Saturday, December 22, 2012

Adam Ndlovu The Great: Rest in Peace

Adam Ndlovu loved football and his country to bits. My first encounter with the football hero was about 20 years ago in Zimbabwe. I was trying my luck as a player at Highlanders FC at the Club House and sessions moved to Nguboyenja grounds sometimes.

Many will remember that Zimbabwe was an African power house during those days of Reinhard Fabisch’s Dream Team. Adam, like other national team players were available for clubs once in a while. Roy Barretto would arrange separate recuperation session for them.

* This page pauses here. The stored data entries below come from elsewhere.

-- ==== Sys2Proof/Machine/Records.lean ====
section
/-!
DEFINITION. Reading a presented record (R9 to R11), matching it with a held one (R12), its class (R4, R141), the validity of
class entries and policies (R141, R142), and the plain form of a returned item (R6, R14, R186).
-/

namespace Sys2Proof.Machine

/-- The service of a code (R1). -/
def Service.ofCode : Nat → Service
  | 0 => .voice
  | 1 => .sms
  | 2 => .data
  | 3 => .mms
  | 4 => .voiceRoam
  | 5 => .dataRoam
  | 6 => .video
  | _ => .other

/-- The code of a service (R1). -/
def Service.code : Service → Nat
  | .voice => 0
  | .sms => 1
  | .data => 2
  | .mms => 3
  | .voiceRoam => 4
  | .dataRoam => 5
  | .video => 6
  | .other => 7

/-- DATA and DATA_ROAM, the services that may hold a volume (R1). -/
def Service.holdsVolume : Service → Bool
  | .data => true
  | .dataRoam => true
  | _ => false

/-! ## Classes and policies -/

/-- Whether a class entry as given is valid (R141); `enabled` is set (1) or clear (0). -/
def RawClass.valid (c : RawClass) : Bool :=
  decide (c.enabled ≤ 1) && decide (c.base ≤ Config.maxAccount) && decide (c.exp ≤ 12) && decide (1 ≤ c.cls) && decide (c.cls ≤ 7) &&
    decide (c.base % 10 ^ c.exp = 0) && decide (c.base + 10 ^ c.exp - 1 ≤ Config.maxAccount)

/-- A valid class entry (R141). -/
def RawClass.entry (c : RawClass) : ClassEntry := ⟨c.enabled == 1, c.base, c.exp, c.cls⟩

/-- Whether a policy as given is valid (R142); `keep` is set (1) or clear (0). -/
def RawPolicy.valid (p : RawPolicy) : Bool :=
  decide (1 ≤ p.months) && decide (p.months ≤ 120) && decide (p.grace ≤ 62) && decide (p.keep ≤ 1)

/-- A valid policy (R142). -/
def RawPolicy.policy (p : RawPolicy) : Policy := ⟨p.months, p.grace, p.keep == 1⟩

/-- An enabled entry matches the accounts of its span (R141). -/
def ClassEntry.matchesAccount (c : ClassEntry) (account : Nat) : Bool :=
  c.enabled && decide (c.base ≤ account) && decide (account < c.base + 10 ^ c.exp)

/-- The class of an account: that of the lowest-numbered enabled entry that matches it, or 0 (R141). -/
def classOf (table : List ClassEntry) (account : Nat) : Nat :=
  match table.find? (·.matchesAccount account) with
  | some c => c.cls
  | none => 0

/-! ## Reading a presented record -/

/-- The conditions of R10. -/
def Plain.malformed (p : Plain) : Bool :=
  decide (p.account = 0) || decide (Config.maxAccount < p.account) || decide (4095 < p.switch) || decide (1048575 < p.dur) ||
    decide (7 < p.service) || decide (2147483647 < p.charge) || (p.cellPresent && decide (268435455 < p.cell)) ||
    decide (32 < p.digitCount) || (p.digits.take p.digitCount).any (fun d => decide (9 < d))

/-- The held form of a presented record that passes R10, of class `cls` (R9, R11). -/
def Plain.held (p : Plain) (cls : Nat) : Rec :=
  let service := Service.ofCode p.service
  let carries := p.volumePresent && service.holdsVolume
  { account := p.account, switch := p.switch, seq := p.seq, start := p.start, dur := p.dur, service := service,
    charge := p.charge, tariff := p.tariff,
    other := if p.digitCount = 0 then none else some (p.digits.take (min p.digitCount 20)),
    cell := if p.cellPresent then some p.cell else none,
    volume := if carries then some (min p.volume 1099511627775) else none,
    cls := cls,
    marks := { volSat := carries && decide (1099511627775 < p.volume), otherTrunc := decide (20 < p.digitCount),
               late := false, amended := false } }

/-- Whether two records of one identity agree in the eleven given fields (R12). -/
def sameCall (a b : Rec) : Bool :=
  decide (a.account = b.account) && decide (a.switch = b.switch) && decide (a.seq = b.seq) && decide (a.start = b.start) &&
    decide (a.dur = b.dur) && decide (a.service = b.service) && decide (a.charge = b.charge) && decide (a.tariff = b.tariff) &&
    decide (a.other = b.other) && decide (a.cell = b.cell) && decide (a.volume = b.volume)

/-- The record after a CORRECT entry (R13). -/
def Rec.corrected (r : Rec) (dur charge tariff : Nat) : Rec :=
  { r with dur := dur, charge := charge, tariff := tariff, marks := { r.marks with amended := true } }

/-- The record as the Late List holds it (R5, R63). -/
def Rec.asLate (r : Rec) : Rec := { r with marks := { r.marks with late := true } }

/-! ## The plain form (R186) -/

/-- The digit places of a plain record: 16 bytes, the earlier digit in the upper half. -/
def digitBytes (d : List Nat) : Bytes :=
  (List.range 16).map fun j => BitVec.ofNat 8 (16 * (d.getD (2 * j) 0) + d.getD (2 * j + 1) 0)

/-- The plain record of 64 bytes at the head of `b` (R186). -/
def Plain.ofBytes (b : Bytes) : Plain :=
  { account := field b 0 8, seq := field b 8 6, switch := field b 14 2, start := field b 16 4, dur := field b 20 4,
    charge := field b 24 4, cell := field b 28 4, volume := field b 32 6, tariff := field b 38 2, day := field b 40 2,
    service := field b 42 1, cls := field b 43 1, marks := field b 44 1, kind := field b 45 1,
    cellPresent := hasBit (field b 46 1) 0, volumePresent := hasBit (field b 46 1) 1, digitCount := field b 47 1,
    digits := (slice b 48 16).flatMap fun x => [x.toNat / 16, x.toNat % 16] }

/-- A record in plain form, with PENDING where `pending` is set (R14, R186). -/
def Rec.plain (r : Rec) (pending : Bool) : Bytes :=
  le 8 r.account ++ le 6 r.seq ++ le 2 r.switch ++ le 4 r.start ++ le 4 r.dur ++ le 4 r.charge ++ le 4 (r.cell.getD 0) ++
    le 6 (r.volume.getD 0) ++ le 2 r.tariff ++ le 2 (dayOf r.start) ++ le 1 r.service.code ++ le 1 r.cls ++
    le 1 (bit r.marks.volSat 0 + bit r.marks.otherTrunc 1 + bit r.marks.late 2 + bit r.marks.amended 3 + bit pending 4) ++
    le 1 0 ++ le 1 (bit r.cell.isSome 0 + bit r.volume.isSome 1) ++ le 1 (r.other.getD []).length ++ digitBytes (r.other.getD [])

/-- A GAP in plain form (R6, R186). -/
def gapPlain (ref : SheetRef) : Bytes :=
  le 8 ref.first.account ++ le 6 ref.first.seq ++ le 2 ref.first.switch ++ le 4 ref.first.start ++ le 20 0 ++ le 2 ref.day ++
    le 1 0 ++ le 1 ref.cls ++ le 1 0 ++ le 1 1 ++ le 1 0 ++ le 1 0 ++ digitBytes []

end Sys2Proof.Machine
end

Together with the late Benjamin Nkonjera, the late Mercedes Rambo Sibanda, Rahman Gumbo, Willard Mashinkila Khumalo and his brother Madinda Khathazile, they made the jovial noise at training following their successful exploits in the national team, and we envied them.
Nkonjera was known as a practical joker and very much the most vocal, rivaling Rambo and Mashinkila. Rahman and Adam always wore their national team jerseys at training. What made Adamski a cut among that crop, not even Nkonjera caught him with his pants down. He wore the national team jersey with honour and respect, and made sure everybody called him the way he wanted, including Makanaky.

Adam wanted to be known as ‘The Nation’s Number 9’ (Unamba 9 wesizwe) That is the only way he would respond to anybody – not Adamski, Mirro or even Mr Ndlovu. Benjie would try to pull all the stunts and sing and shout. Not until he said the ‘code’ – The number 9 of the country. This is not to say there were no prouder players, but I am still to see that kind of passion anywhere.

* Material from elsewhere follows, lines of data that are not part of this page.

/-- The action for a slot. -/
def Works.walkAct (w : Works) (mc : Fin 4) (idx : Nat) : WalkAct :=
  match (w.chan mc).slot idx with
  | none => .pass
  | some i =>
    match i.state with
    | .stale => .pass
    | .bad => .pass
    | .writing => .later
    | .live =>
      match i.kind with
      | .data =>
        match w.entryOfSlot ⟨mc, idx⟩ with
        | none => .later
        | some (d, cls, e) =>
          if e.quarantined then .pass else if e.busy = none then .copy .data (some (d, cls, e.first)) else .later
      | k => .copy k none

/-- A slot handled by the walk. -/
def Works.handleSlot (x : Ctx) (w : Works) (mc : Fin 4) (idx : Nat) : Works :=
  match w.walkAct mc idx with
  | .pass => (w.mapReloc mc fun r => r.past idx).task (.relocationSettle mc)
  | .later => (w.mapReloc mc fun r => { r.past idx with revisit := addNew idx r.revisit }).task (.relocationSettle mc)
  | .copy kind claim =>
    let w := match claim with
      | some (d, cls, first) => w.claim d cls first .relocation
      | none => w
    w.startCopy x mc idx kind

/-- The next step of a relocation that is not paused and has no copy: the next slot of the walk, else the first slot of the revisit
set that can be handled. -/
def Works.relocationStep (x : Ctx) (w : Works) (mc : Fin 4) : Works :=
  match (w.chan mc).relocation with
  | none => w
  | some r =>
    if r.copy.isSome || r.paused || !(w.chan mc).online then w
    else if r.next < Config.extentSlots then w.handleSlot x mc (Config.extentSlots * r.source + r.next)
    else match r.revisit.find? fun i => decide (w.walkAct mc i ≠ .later) with
      | some i => w.handleSlot x mc i
      | none => w

/-- A release made known to relocation (R43, R106): a walk that has reached slot 63 tests its revisit set for the slot of the entry
released. -/
def Works.relocationReleased (x : Ctx) (w : Works) (d cls : Nat) (first : Key) : Works :=
  channels.foldl (fun w mc =>
    let freed (i : Nat) : Bool :=
      (w.entryOfSlot ⟨mc, i⟩).any (fun t => decide (t.1 = d ∧ t.2.1 = cls ∧ t.2.2.first = first)) && decide (w.walkAct mc i ≠ .later)
    match (w.chan mc).relocation with
    | none => w
    | some r =>
      if r.next < Config.extentSlots ∨ r.copy.isSome ∨ r.paused ∨ (w.chan mc).online = false then w
      else match r.revisit.find? freed with
        | some i => w.handleSlot x mc i
        | none => w) w

/-- Paused relocations resumed while a CLEAR slot can be had (R98, R106). -/
def Works.resumePaused (x : Ctx) (w : Works) : List (Fin 4) → Works
  | [] => w
  | mc :: l =>
    if (w.chan mc).relocation.any (·.paused) ∧ 0 < w.clearTotal x then
      ((w.mapReloc mc fun r => { r with paused := false }).relocationStep x mc).resumePaused x l
    else w.resumePaused x l

/-- An allocation event (R98). -/
def Works.allocate (x : Ctx) (w : Works) : Works :=
  let w := w.resumePaused x channels
  w.allocPosts x w.array.posting
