-- ==== Sys2Proof/Machine/Idle.lean ====
section
/-!
DEFINITION. What the part does when no command waits, and how a command is put at the front of its queue.
-/

namespace Sys2Proof.Machine

/-- Nothing is commanded: a millisecond passes (notes/assumptions/1.md). -/
def State.idle (s : State) : State := { s with clock := s.clock + 1 }

/-- A command put at the front of the queue. -/
def State.front (c : Instr) (s : State) : State := { s with pending := c :: s.pending }

end Sys2Proof.Machine
end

His national caps and records are everywhere on the Internet for all to see, but it is the things like these that one does not get to see or hear often that can make one respect the man.

I was a novice until he left for overseas, and Adam came to complete his career in his home country and I happened to meet him in his home country, again. This time I had just completed my tenure at Highlanders FC as a Technical Advisor following the ill-fated Africa Champions League debacle against Young Africans of Tanzania.

He was closely attached to Stuart Murisa and every time I attended the late Eddie May’s training sessions, we drove together and he dropped me ‘home’ in Famona. He would propose a visit to Mater Dei hospital in the days the late Mrs Editor Ngwenya-Sibanda was hospitalized (– Ernest Maphepha Sibanda’s wife.)

Instead of taking me home he would invite me for coffee at Haefellis CafĂ© or his Selbourne Park dwelling. In all this, he acted with exceptional quality of a very mature statesman. Murisa was a talkative and jocular person who liked to tease Adam. In most of his responses, Adam would insist that he was ‘a man of class’.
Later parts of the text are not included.